◆ **Task**:
Please return the lines below verbatim, beginning at the one that has "true → r.st ≠" and stopping after the one that has "Happens install s fun u => failed", and add no other lines.

=== Available data ===

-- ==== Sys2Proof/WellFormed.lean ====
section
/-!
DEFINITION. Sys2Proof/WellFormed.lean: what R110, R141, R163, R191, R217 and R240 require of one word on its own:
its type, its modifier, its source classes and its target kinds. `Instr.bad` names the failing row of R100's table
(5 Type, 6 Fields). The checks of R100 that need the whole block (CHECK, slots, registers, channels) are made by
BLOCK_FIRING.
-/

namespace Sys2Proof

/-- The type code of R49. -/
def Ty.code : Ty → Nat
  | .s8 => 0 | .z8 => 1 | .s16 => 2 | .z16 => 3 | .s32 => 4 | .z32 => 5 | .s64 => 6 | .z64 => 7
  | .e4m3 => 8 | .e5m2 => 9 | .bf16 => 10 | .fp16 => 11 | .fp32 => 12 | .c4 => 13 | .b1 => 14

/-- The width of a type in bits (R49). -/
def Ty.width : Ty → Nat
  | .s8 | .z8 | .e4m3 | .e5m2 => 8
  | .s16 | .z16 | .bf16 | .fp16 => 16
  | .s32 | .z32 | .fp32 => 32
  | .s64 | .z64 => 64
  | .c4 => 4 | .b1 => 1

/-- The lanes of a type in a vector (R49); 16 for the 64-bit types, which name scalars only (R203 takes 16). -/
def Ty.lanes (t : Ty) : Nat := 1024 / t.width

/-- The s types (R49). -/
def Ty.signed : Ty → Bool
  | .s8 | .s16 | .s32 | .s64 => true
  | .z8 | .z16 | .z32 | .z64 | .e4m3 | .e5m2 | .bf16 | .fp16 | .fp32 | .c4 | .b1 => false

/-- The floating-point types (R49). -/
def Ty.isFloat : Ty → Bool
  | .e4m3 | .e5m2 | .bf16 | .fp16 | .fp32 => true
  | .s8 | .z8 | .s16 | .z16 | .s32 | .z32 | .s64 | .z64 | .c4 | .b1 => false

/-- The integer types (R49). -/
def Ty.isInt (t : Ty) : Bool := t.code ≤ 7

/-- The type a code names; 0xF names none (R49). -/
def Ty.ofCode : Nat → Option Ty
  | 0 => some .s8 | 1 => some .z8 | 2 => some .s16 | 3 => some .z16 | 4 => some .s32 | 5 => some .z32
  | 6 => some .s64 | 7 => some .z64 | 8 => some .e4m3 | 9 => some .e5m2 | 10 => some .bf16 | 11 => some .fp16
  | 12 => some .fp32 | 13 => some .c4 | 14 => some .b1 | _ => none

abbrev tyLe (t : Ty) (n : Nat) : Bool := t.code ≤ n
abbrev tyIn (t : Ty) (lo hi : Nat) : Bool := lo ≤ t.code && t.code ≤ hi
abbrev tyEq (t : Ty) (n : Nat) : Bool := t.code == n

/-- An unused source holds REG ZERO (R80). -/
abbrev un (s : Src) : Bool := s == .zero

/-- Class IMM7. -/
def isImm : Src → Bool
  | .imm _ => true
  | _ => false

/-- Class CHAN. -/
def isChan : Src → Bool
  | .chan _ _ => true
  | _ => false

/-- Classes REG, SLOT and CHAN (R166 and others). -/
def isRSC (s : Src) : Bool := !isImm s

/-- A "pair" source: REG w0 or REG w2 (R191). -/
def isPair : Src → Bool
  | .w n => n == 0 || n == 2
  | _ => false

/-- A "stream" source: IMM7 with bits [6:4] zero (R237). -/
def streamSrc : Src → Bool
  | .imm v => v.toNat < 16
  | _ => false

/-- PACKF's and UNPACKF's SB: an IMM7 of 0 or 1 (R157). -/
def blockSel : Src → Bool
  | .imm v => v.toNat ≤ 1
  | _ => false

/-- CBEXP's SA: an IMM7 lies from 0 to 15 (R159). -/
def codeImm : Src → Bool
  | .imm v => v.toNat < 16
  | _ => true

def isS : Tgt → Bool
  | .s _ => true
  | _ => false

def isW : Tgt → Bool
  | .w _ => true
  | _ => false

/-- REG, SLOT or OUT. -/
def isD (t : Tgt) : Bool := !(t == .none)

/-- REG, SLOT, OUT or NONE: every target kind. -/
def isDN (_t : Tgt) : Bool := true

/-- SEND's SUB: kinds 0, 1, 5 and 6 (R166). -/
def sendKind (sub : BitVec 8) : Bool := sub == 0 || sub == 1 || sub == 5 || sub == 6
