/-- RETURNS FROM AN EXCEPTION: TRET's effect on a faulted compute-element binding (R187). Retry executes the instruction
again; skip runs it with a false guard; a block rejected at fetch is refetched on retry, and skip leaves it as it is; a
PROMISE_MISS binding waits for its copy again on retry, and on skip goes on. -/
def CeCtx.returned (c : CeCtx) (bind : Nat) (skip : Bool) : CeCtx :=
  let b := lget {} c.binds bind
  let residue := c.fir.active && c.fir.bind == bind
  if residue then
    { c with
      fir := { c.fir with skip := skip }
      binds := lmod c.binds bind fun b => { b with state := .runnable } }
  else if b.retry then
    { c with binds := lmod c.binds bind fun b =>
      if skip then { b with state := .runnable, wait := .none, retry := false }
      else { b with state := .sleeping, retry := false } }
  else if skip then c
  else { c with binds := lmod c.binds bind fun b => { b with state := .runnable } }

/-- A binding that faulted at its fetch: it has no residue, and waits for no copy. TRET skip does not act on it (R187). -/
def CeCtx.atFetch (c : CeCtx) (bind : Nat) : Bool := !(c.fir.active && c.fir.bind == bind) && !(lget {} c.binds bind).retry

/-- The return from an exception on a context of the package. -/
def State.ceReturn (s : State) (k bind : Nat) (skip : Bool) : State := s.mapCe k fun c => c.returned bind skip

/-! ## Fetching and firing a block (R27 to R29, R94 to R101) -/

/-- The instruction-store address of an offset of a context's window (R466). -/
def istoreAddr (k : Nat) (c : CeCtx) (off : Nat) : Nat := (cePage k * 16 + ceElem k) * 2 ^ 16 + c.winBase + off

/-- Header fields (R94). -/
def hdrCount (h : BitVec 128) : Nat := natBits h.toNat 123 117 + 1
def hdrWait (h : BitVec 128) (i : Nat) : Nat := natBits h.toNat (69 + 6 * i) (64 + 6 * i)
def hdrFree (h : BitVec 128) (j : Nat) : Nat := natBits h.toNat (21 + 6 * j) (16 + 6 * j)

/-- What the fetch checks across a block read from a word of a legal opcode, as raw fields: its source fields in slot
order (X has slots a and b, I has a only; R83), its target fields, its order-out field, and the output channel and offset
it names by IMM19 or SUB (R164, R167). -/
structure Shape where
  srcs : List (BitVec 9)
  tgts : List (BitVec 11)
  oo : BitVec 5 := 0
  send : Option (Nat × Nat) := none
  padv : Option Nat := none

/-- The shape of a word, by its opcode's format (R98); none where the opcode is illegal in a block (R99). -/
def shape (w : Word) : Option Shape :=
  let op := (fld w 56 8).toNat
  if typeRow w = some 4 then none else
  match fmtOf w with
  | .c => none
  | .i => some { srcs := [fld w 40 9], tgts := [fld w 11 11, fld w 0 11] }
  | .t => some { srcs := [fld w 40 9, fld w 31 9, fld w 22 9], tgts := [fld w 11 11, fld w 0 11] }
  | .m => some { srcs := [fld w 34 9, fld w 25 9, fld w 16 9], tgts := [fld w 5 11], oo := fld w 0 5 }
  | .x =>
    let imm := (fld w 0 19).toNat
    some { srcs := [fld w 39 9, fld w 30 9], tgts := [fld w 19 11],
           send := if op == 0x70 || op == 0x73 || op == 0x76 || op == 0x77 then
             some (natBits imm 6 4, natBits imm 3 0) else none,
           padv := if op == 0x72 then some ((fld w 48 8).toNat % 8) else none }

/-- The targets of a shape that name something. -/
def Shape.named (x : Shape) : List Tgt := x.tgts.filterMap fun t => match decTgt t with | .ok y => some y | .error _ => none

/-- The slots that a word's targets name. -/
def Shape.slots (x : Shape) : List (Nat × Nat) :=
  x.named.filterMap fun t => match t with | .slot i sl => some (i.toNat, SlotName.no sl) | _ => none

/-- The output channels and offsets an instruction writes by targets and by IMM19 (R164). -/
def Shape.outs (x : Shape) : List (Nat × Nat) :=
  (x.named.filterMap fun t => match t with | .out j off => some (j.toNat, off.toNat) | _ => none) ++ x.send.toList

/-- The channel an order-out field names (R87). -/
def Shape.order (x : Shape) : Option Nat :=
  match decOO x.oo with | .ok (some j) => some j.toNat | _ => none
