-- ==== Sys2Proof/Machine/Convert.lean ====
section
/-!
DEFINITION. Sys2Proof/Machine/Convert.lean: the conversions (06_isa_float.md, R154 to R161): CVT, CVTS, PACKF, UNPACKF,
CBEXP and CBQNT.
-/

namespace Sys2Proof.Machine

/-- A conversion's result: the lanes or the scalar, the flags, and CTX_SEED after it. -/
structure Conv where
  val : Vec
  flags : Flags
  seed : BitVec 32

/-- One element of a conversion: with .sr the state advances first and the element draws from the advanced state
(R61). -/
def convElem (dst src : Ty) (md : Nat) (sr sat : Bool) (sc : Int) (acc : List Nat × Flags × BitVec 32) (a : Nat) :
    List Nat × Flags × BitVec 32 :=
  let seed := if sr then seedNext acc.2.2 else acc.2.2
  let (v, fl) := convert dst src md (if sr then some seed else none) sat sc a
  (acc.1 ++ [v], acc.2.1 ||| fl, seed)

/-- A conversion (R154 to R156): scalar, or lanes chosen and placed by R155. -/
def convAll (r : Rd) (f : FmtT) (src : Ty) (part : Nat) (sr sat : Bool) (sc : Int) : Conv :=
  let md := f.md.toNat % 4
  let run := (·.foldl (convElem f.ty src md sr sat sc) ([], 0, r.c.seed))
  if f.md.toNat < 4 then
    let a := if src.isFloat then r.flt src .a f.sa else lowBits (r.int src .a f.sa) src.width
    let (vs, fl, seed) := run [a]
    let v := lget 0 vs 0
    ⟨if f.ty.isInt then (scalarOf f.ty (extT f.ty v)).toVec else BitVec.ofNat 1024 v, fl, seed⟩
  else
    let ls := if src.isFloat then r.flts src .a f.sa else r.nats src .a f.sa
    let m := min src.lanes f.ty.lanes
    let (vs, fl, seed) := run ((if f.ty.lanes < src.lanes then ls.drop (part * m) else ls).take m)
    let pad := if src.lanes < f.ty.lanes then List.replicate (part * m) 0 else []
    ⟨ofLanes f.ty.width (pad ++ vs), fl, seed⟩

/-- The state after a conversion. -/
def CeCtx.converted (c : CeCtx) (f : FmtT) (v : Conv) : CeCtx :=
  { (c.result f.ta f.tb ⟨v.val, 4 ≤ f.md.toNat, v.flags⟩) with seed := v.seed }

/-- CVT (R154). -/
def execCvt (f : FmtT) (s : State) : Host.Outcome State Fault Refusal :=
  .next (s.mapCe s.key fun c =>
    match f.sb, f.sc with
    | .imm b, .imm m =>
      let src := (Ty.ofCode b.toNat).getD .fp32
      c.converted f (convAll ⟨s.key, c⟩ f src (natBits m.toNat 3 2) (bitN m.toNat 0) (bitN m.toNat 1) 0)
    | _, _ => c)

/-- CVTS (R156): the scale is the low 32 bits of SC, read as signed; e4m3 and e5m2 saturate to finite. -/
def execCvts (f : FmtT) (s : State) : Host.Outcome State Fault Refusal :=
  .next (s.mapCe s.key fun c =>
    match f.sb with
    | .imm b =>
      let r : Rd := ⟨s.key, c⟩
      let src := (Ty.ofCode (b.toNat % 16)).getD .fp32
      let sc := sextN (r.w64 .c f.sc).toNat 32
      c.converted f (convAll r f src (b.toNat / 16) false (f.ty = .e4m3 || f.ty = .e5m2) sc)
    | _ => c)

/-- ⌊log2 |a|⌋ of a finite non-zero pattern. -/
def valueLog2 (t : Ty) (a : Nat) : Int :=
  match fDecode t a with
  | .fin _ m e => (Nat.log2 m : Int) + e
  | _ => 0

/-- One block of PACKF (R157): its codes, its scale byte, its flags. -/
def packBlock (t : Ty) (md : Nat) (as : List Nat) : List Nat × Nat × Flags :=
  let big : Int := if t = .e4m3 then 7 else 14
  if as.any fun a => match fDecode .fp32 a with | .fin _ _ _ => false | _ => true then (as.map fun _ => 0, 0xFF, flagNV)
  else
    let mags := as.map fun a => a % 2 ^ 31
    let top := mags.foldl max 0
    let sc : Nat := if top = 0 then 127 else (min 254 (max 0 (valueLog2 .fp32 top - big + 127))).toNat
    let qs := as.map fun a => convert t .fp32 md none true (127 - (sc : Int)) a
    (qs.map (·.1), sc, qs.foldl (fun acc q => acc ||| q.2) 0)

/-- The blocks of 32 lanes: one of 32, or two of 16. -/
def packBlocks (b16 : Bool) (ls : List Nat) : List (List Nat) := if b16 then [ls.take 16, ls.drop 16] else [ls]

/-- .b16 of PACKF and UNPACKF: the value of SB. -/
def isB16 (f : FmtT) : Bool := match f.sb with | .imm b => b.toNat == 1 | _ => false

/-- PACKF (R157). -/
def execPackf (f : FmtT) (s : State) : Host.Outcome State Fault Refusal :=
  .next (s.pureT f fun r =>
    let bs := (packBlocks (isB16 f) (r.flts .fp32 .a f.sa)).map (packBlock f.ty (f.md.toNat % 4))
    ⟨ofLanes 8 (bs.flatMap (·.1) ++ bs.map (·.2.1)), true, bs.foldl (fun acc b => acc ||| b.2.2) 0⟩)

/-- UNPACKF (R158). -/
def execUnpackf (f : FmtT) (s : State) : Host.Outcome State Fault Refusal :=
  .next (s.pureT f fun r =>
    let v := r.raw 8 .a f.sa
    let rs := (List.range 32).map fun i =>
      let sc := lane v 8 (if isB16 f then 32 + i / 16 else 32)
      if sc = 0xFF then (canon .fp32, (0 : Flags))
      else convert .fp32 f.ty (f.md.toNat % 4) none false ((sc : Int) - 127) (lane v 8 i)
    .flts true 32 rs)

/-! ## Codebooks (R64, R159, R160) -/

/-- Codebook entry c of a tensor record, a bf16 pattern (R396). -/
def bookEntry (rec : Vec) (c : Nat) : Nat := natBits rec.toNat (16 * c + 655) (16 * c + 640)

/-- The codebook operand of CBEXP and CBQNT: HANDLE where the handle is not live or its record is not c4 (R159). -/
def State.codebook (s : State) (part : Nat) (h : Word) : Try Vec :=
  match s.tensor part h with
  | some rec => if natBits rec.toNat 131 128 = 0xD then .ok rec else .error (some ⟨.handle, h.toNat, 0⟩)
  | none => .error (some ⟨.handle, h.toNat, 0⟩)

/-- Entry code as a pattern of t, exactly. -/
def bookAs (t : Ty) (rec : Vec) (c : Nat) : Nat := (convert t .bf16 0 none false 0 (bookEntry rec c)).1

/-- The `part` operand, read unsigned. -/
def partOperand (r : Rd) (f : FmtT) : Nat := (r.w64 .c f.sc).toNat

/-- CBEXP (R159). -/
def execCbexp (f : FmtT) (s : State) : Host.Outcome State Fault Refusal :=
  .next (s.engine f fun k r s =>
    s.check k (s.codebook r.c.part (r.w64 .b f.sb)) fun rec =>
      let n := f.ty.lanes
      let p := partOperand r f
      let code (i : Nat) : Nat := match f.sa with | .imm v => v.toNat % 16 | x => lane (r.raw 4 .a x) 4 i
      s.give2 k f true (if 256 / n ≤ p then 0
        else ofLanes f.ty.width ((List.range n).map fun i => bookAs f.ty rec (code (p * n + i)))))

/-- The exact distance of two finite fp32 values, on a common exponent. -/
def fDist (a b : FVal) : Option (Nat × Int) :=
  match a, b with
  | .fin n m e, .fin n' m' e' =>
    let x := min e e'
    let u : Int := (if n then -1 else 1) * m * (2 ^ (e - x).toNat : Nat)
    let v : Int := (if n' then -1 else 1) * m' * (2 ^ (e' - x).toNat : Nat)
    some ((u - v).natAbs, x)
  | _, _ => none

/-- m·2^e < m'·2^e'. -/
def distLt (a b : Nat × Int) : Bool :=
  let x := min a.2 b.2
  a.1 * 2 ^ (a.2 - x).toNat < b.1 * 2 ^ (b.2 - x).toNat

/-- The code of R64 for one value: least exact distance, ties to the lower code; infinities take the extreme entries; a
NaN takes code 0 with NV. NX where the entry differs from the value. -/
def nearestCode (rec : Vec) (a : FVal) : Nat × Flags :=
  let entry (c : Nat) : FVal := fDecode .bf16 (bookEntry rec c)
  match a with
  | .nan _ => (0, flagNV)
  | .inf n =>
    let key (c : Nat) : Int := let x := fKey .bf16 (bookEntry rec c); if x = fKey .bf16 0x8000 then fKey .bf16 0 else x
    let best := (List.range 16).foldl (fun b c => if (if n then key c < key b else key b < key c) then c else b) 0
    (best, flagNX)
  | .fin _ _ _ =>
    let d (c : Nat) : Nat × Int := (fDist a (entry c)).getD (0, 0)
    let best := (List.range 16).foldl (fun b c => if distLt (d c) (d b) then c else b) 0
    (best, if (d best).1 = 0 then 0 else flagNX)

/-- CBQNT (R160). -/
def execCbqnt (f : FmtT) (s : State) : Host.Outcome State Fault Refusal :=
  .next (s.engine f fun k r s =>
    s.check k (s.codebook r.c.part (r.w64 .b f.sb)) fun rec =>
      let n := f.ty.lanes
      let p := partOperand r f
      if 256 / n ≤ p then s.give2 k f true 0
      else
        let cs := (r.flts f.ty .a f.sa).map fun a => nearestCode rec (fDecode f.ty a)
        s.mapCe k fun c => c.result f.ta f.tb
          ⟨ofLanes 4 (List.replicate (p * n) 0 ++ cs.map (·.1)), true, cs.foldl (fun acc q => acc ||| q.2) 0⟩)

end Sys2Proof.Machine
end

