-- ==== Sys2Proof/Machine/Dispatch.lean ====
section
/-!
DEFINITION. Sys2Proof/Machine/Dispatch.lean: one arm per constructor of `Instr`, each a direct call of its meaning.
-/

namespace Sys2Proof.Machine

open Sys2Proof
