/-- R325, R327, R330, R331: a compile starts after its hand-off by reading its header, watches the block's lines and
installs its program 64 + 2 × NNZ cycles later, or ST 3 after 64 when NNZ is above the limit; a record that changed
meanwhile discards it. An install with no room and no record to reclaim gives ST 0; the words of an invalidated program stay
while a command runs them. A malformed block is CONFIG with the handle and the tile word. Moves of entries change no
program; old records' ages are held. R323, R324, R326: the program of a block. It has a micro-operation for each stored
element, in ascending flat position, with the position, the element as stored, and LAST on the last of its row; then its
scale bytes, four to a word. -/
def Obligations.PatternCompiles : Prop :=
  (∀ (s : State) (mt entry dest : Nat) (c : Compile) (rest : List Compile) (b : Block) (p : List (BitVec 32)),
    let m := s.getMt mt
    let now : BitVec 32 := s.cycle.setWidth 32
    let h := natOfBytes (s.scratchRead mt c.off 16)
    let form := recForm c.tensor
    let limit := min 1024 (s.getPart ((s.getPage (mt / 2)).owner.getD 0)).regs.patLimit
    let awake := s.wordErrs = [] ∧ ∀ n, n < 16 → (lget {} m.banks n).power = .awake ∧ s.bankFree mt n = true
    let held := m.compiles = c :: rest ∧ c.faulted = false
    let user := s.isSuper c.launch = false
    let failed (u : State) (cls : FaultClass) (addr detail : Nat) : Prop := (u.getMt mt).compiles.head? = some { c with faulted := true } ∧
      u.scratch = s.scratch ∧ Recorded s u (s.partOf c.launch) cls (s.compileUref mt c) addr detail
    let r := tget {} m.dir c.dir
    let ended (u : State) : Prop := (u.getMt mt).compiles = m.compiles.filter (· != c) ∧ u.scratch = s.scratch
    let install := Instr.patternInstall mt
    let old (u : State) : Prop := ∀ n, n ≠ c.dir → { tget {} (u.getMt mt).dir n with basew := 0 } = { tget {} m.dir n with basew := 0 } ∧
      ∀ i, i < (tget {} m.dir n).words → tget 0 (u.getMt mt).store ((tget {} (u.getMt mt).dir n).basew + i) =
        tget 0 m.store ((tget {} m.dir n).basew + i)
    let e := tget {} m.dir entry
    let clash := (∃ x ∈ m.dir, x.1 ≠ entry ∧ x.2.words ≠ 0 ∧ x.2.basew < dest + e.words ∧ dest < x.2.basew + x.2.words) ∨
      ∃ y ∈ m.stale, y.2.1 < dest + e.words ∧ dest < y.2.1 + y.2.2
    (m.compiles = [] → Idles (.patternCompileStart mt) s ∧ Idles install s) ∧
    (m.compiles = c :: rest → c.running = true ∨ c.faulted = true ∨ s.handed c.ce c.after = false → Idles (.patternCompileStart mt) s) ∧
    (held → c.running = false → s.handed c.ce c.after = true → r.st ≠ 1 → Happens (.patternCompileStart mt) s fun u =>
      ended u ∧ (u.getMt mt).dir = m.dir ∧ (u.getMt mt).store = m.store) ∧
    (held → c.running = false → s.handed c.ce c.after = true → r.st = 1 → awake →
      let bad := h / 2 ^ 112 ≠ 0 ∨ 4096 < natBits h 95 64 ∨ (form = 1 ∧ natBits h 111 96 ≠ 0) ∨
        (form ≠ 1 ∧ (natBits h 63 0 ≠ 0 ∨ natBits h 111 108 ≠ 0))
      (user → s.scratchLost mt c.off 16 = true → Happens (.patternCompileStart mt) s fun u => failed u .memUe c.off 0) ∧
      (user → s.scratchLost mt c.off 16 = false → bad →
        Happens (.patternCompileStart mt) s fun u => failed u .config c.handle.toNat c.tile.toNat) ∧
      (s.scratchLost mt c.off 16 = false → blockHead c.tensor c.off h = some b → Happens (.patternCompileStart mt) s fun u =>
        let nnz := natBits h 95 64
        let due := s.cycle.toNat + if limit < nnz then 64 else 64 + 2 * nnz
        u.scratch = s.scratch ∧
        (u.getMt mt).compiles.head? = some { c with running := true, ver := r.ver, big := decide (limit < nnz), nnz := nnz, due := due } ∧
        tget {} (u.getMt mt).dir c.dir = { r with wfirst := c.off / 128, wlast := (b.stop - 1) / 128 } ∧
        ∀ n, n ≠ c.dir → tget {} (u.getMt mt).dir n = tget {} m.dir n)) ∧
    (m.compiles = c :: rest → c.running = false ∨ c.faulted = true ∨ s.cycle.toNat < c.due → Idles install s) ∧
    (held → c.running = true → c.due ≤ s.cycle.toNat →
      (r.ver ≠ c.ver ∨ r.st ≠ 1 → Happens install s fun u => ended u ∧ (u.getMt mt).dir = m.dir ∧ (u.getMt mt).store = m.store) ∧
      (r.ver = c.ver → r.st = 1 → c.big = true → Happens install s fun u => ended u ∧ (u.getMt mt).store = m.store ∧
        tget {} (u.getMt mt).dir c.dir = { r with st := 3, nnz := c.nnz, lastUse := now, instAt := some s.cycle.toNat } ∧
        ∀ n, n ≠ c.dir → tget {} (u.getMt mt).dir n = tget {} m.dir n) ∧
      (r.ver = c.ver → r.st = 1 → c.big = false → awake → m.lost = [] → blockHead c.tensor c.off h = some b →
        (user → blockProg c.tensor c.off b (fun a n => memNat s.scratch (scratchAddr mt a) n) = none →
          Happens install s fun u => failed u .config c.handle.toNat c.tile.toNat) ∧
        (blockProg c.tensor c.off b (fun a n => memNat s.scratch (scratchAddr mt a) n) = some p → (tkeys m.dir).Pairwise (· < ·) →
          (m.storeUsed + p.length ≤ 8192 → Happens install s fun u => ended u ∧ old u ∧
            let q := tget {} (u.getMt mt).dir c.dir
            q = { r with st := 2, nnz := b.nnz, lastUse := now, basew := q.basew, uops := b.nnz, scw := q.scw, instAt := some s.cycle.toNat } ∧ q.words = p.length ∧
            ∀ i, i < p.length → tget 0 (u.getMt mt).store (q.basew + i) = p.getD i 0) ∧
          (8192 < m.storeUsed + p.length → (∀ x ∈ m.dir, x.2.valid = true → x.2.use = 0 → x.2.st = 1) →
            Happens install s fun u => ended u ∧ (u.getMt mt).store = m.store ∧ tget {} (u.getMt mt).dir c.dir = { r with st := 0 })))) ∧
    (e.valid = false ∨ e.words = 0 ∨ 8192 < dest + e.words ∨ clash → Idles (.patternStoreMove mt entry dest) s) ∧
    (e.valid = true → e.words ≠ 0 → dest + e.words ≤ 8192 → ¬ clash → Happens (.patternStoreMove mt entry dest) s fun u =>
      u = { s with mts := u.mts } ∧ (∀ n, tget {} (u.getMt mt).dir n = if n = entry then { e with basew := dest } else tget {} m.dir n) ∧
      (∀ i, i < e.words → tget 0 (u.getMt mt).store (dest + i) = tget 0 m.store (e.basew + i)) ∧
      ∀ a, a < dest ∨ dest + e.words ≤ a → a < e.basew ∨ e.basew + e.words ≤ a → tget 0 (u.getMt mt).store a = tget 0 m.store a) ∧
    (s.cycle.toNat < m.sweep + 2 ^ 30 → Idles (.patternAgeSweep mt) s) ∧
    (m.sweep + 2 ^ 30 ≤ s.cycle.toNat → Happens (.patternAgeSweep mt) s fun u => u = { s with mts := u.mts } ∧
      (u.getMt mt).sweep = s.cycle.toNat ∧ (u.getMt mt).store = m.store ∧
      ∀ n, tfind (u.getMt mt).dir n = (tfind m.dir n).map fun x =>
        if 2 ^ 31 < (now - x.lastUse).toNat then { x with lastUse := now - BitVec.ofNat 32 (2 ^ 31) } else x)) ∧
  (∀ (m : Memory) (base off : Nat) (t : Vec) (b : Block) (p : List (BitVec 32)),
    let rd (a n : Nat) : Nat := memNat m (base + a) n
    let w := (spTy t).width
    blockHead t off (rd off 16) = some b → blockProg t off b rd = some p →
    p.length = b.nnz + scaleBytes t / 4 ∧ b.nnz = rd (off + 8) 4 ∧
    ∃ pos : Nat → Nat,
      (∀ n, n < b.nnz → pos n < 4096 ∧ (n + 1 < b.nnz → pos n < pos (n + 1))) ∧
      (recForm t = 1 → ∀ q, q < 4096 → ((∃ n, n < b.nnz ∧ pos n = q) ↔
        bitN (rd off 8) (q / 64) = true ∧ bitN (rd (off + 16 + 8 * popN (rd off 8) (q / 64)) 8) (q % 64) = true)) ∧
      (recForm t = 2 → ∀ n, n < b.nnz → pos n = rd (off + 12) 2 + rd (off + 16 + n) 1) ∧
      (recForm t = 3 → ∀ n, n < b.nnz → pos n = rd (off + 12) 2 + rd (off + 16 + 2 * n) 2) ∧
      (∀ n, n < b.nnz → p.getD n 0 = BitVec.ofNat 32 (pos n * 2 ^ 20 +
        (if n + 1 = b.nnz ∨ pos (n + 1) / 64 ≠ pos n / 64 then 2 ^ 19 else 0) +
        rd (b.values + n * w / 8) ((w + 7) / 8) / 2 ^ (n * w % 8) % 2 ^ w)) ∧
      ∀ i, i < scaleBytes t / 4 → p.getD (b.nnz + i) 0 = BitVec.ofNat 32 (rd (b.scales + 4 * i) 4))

===

◆ **Exercise solution**:
    (held → c.running = false → s.handed c.ce c.after = true → r.st ≠ 1 → Happens (.patternCompileStart mt) s fun u =>
      ended u ∧ (u.getMt mt).dir = m.dir ∧ (u.getMt mt).store = m.store) ∧
    (held → c.running = false → s.handed c.ce c.after = true → r.st = 1 → awake →
      let bad := h / 2 ^ 112 ≠ 0 ∨ 4096 < natBits h 95 64 ∨ (form = 1 ∧ natBits h 111 96 ≠ 0) ∨
        (form ≠ 1 ∧ (natBits h 63 0 ≠ 0 ∨ natBits h 111 108 ≠ 0))
      (user → s.scratchLost mt c.off 16 = true → Happens (.patternCompileStart mt) s fun u => failed u .memUe c.off 0) ∧
      (user → s.scratchLost mt c.off 16 = false → bad →
        Happens (.patternCompileStart mt) s fun u => failed u .config c.handle.toNat c.tile.toNat) ∧
      (s.scratchLost mt c.off 16 = false → blockHead c.tensor c.off h = some b → Happens (.patternCompileStart mt) s fun u =>
        let nnz := natBits h 95 64
        let due := s.cycle.toNat + if limit < nnz then 64 else 64 + 2 * nnz
        u.scratch = s.scratch ∧
        (u.getMt mt).compiles.head? = some { c with running := true, ver := r.ver, big := decide (limit < nnz), nnz := nnz, due := due } ∧
        tget {} (u.getMt mt).dir c.dir = { r with wfirst := c.off / 128, wlast := (b.stop - 1) / 128 } ∧
        ∀ n, n ≠ c.dir → tget {} (u.getMt mt).dir n = tget {} m.dir n)) ∧
    (m.compiles = c :: rest → c.running = false ∨ c.faulted = true ∨ s.cycle.toNat < c.due → Idles install s) ∧
    (held → c.running = true → c.due ≤ s.cycle.toNat →
      (r.ver ≠ c.ver ∨ r.st ≠ 1 → Happens install s fun u => ended u ∧ (u.getMt mt).dir = m.dir ∧ (u.getMt mt).store = m.store) ∧
      (r.ver = c.ver → r.st = 1 → c.big = true → Happens install s fun u => ended u ∧ (u.getMt mt).store = m.store ∧
        tget {} (u.getMt mt).dir c.dir = { r with st := 3, nnz := c.nnz, lastUse := now, instAt := some s.cycle.toNat } ∧
        ∀ n, n ≠ c.dir → tget {} (u.getMt mt).dir n = tget {} m.dir n) ∧
      (r.ver = c.ver → r.st = 1 → c.big = false → awake → m.lost = [] → blockHead c.tensor c.off h = some b →
        (user → blockProg c.tensor c.off b (fun a n => memNat s.scratch (scratchAddr mt a) n) = none →
          Happens install s fun u => failed u .config c.handle.toNat c.tile.toNat) ∧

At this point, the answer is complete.